PedeInspector selected only the lines of data where President Trump “rounded down” and then added all of these numbers together, claiming that 900,000 votes had “disappeared.” His dramatic findings are being thrown around all over the Internet, but his own retractions are hardly mentioned. PedeInspector has repeatedly tried to point out that he does not know the accuracy of the data, did not have permission to use the data, and that he has made corrections to his analysis that are being ignored.

PedeRetraction

PedeRetraction2

Another amateur researcher at TheDonald pointed out that the raw data, in integer form, for every precinct is also available on The New York Times website, but it is much more difficult to find, as the file names include timestamps to the 1/1000ths of seconds, such as this file, which is an example precinct-by-precinct, county-by-county, integer votes cast in Pennsylvania file. For each “state-level” summary data entry, there is solid precinct level data that could be used to prove that in the vast majority of instances, rounding—rather than neglect, error or deceit—was the cause of the data. To locate this file, the analyst wrote a program that tested for the presence of file names by checking to see if there was a file whose name ended in “.000Z.json” then “.001Z.json” then “.002Z.json” – basically “rolling the numbers” until he found the actual raw data for a single instance of the Pennsylvania vote reporting.
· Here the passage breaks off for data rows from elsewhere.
-- ==== Sys2Proof/Certificates/Slice0/Obligations.lean ====
section
/-! DEFINITION. The statements about MD5-CORE for the provers. Each follows the numbered rules its
docstring names; nothing here is proved. -/

open Sys2Proof Sys2Proof.Machine

/-! ## Encoding -/

/-- Every instruction meets the operand checks of R82, and decoding its encoding gives it back with
every operand (R72, R74, R76). -/
def Obligations.DecodeOfEncodeIsTheInstruction : Prop :=
  (∀ i : Instr, i.wellFormed = true) ∧ ∀ i : Instr, i.wellFormed = true → decode (encode i) = .instr i

/-- A transaction that decodes to an instruction is that instruction's encoding: no operation has two
encodings (R74, R72, R76). -/
def Obligations.EncodeOfDecodeIsTheTransaction : Prop :=
  ∀ (t : Transaction) (i : Instr), decode t = .instr i → encode i = t

/-- R77, R181: the legal words are 258 distinct ones; a word is none of them exactly when its OP is reserved
or a "must be 0" bit is 1; in both FSM states such a word changes nothing and is answered ILLEGAL. -/
def Obligations.IllegalWordsAreAllButTwoHundredFiftyEight : Prop :=
  legalWords.Nodup ∧ legalWords.length = 258 ∧
  (∀ w : Word, w ∈ legalWords ↔ ∃ i, decodeCommand w = .instr i) ∧
  (∀ w : Word, w ∉ legalWords ↔
    (opField w = 0 ∨ 4 ≤ (opField w).toNat) ∨
    ((opField w = 1 ∨ opField w = 3) ∧ w.extractLsb' 0 28 ≠ 0) ∨
    (opField w = 2 ∧ w.extractLsb' 8 20 ≠ 0)) ∧
  (∀ (w : Word) (s : State), w ∉ legalWords →
    issue (.command w) s = .next { s with responses := s.responses ++ [.rsp .illegal none] })

/-- Words written out from the encodings of R74 decode to the instructions 95_test_vectors.md L2.5 names,
and reserved ones to ILLEGAL. The reason beside each ILLEGAL (reservedOp, mustBeZero) is the model's
choice, log 14, and is never returned. -/
def Obligations.SampleWordsDecode : Prop :=
  decodeCommand 0b00010000000000000000000000000000#32 = .instr .init ∧
  decodeCommand 0b00100000000000000000000001100001#32 = .instr (.absorb 0x61#8) ∧
  decodeCommand 0b00100000000000000000000011111111#32 = .instr (.absorb 0xff#8) ∧
  decodeCommand 0b00110000000000000000000000000000#32 = .instr .finalize ∧
  decodeCommand 0x00000000#32 = .illegal (.reservedOp 0x0#4) ∧
  decodeCommand 0xf0000000#32 = .illegal (.reservedOp 0xf#4) ∧
  decodeCommand 0x10000001#32 = .illegal (.mustBeZero 0x1#4) ∧
  decodeCommand 0x20000100#32 = .illegal (.mustBeZero 0x2#4) ∧
  decodeCommand 0x30800000#32 = .illegal (.mustBeZero 0x3#4)

/-- R85: the encoding examples, from their source lines. -/
def Obligations.EncodingExamplesAssemble : Prop :=
  (assembleText "INIT".toList).transactions = [.command 0x10000000#32] ∧
  (assembleText "ABSORB 'a'".toList).transactions = [.command 0x20000061#32] ∧
  (assembleText "ABSORB 0xFF".toList).transactions = [.command 0x200000FF#32] ∧
  (assembleText "FINALIZE".toList).transactions = [.command 0x30000000#32] ∧
  (assembleText "UPDATE \"abc\"".toList).transactions =
    [.command 0x20000061#32, .command 0x20000062#32, .command 0x20000063#32] ∧
  assembleText "UPDATE []".toList = .instrs []

/-- R82: an `imm8` outside 0..255, a `cv` that is not four words and a `blk` that is not 64 bytes long
are refused; within them a line is assembled; and a refusal produces no command word. A `cv` entry
beyond 32 bits and a `blk` entry beyond a byte are refused too; that, the refusals' names and the order
of the checks are the model's choice, log 12. -/
def Obligations.AssemblerRefusesExactlyTheBadOperands : Prop :=
  (∀ n : Nat, (255 < n → assembleLine (.absorb n) = .refused .imm8Range) ∧
    (n ≤ 255 → assembleLine (.absorb n) = .instrs [.absorb (BitVec.ofNat 8 n)])) ∧
  (∀ cv blk : List Nat, cv.length ≠ 4 → assembleLine (.compress cv blk) = .refused .cvShape) ∧
  (∀ cv blk : List Nat, cv.length = 4 → (∀ w ∈ cv, w < 2 ^ 32) → blk.length ≠ 64 →
    assembleLine (.compress cv blk) = .refused .blkLength) ∧
  (∀ cv blk : List Nat, (∃ w ∈ cv, 2 ^ 32 ≤ w) → assembleLine (.compress cv blk) = .refused .cvShape) ∧
  (∀ cv blk : List Nat, cv.length = 4 → (∀ w ∈ cv, w < 2 ^ 32) → blk.length = 64 → (∃ b ∈ blk, 256 ≤ b) →
    assembleLine (.compress cv blk) = .refused .imm8Range) ∧
  (∀ cv blk : List Nat, cv.length = 4 → (∀ w ∈ cv, w < 2 ^ 32) → blk.length = 64 → (∀ b ∈ blk, b < 256) →
    ∃ (q : Quad) (b : Block), assembleLine (.compress cv blk) = .instrs [.compress q b] ∧
      [q.a.toNat, q.b.toNat, q.c.toNat, q.d.toNat] = cv ∧ b.toList.map (·.toNat) = blk) ∧
  (∀ e : AsmError, (Assembled.refused e).transactions = [])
To finalize this election and silence disinformation based on this data, it is urgent that Edison Research and/or The New York Times help explain the seeming discrepancies found by “PedeInspector” so that we can end the speculation and welcome and support the Biden Transition Team. This is the last “hanging chad” of the 2020 election, and it desperately needed to be addressed. We hope that in our comments here we have provided enough guidance for that process to be finalized and for the public to realize that the most dramatic claim of voter fraud is not supported by the numbers and is even doubted by its originator.

Gary Warner is the Director of Research in Computer Forensics at the University of Alabama at Birmingham (UAB).